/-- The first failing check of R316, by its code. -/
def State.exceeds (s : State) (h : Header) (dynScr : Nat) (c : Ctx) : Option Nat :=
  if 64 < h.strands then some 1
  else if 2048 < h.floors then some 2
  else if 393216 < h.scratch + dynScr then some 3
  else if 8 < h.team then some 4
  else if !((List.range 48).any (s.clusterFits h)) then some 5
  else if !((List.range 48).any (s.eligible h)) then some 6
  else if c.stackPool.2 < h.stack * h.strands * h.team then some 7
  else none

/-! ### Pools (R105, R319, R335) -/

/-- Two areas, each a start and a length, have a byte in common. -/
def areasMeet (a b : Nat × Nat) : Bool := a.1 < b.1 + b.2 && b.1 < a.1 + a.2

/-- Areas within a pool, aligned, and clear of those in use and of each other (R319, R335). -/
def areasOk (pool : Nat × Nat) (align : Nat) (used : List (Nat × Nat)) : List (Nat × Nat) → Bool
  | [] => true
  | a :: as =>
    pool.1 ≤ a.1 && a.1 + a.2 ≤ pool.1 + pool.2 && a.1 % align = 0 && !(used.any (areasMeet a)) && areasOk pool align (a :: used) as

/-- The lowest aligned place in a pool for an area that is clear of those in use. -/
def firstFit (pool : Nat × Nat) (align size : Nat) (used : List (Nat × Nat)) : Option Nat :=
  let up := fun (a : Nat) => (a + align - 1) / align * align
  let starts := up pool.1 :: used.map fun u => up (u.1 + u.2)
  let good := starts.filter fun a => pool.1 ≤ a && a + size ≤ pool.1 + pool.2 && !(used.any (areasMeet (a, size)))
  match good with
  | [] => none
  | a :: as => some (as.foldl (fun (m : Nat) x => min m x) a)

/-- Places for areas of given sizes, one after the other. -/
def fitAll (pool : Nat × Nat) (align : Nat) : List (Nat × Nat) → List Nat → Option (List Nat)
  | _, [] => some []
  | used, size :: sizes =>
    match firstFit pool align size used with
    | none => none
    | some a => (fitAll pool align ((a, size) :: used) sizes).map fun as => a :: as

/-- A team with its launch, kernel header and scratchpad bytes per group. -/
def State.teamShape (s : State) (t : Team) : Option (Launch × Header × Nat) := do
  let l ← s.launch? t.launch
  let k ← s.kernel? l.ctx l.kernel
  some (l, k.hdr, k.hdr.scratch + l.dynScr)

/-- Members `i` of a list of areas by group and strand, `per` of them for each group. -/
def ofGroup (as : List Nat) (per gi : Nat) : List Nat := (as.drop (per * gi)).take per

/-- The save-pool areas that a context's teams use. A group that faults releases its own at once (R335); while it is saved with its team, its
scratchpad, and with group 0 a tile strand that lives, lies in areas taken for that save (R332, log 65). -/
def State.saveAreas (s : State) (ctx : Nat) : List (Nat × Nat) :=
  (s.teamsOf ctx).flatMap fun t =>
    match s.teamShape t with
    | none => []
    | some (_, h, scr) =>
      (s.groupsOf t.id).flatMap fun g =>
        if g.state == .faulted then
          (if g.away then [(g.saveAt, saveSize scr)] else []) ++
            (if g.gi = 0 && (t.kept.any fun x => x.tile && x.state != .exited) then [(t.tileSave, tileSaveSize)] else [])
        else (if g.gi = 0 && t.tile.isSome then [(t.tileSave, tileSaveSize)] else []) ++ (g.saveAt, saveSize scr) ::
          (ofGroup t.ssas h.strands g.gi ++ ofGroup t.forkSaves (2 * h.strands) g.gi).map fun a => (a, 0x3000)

****************

• Work task: Every line of the records above where the string "aligned" is found should be copied.

• Output below:
/-- Areas within a pool, aligned, and clear of those in use and of each other (R319, R335). -/
/-- The lowest aligned place in a pool for an area that is clear of those in use. -/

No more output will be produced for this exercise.